- _EXERCISE_:
Leaving out every line that comes before the one containing "first (R76). -/", output the rest of the records exactly, the final line included.

*** Opening of DATA RECORDS ***

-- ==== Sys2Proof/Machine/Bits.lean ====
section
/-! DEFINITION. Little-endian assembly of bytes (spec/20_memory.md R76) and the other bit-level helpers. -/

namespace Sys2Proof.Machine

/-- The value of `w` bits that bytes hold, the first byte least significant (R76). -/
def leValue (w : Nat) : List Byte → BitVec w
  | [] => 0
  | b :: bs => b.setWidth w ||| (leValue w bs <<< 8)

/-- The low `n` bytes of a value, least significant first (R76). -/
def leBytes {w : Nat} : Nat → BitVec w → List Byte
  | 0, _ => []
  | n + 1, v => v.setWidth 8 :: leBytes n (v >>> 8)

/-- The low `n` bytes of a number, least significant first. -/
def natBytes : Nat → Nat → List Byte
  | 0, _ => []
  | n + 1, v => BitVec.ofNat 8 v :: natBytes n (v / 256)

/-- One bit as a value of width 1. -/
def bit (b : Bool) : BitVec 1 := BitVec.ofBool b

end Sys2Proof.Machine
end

*** Close of DATA RECORDS ***

- _REPLY_:
/-- The low `n` bytes of a value, least significant first (R76). -/
def leBytes {w : Nat} : Nat → BitVec w → List Byte
  | 0, _ => []
  | n + 1, v => v.setWidth 8 :: leBytes n (v >>> 8)

/-- The low `n` bytes of a number, least significant first. -/
def natBytes : Nat → Nat → List Byte
  | 0, _ => []
  | n + 1, v => BitVec.ofNat 8 v :: natBytes n (v / 256)

/-- One bit as a value of width 1. -/
def bit (b : Bool) : BitVec 1 := BitVec.ofBool b

end Sys2Proof.Machine
end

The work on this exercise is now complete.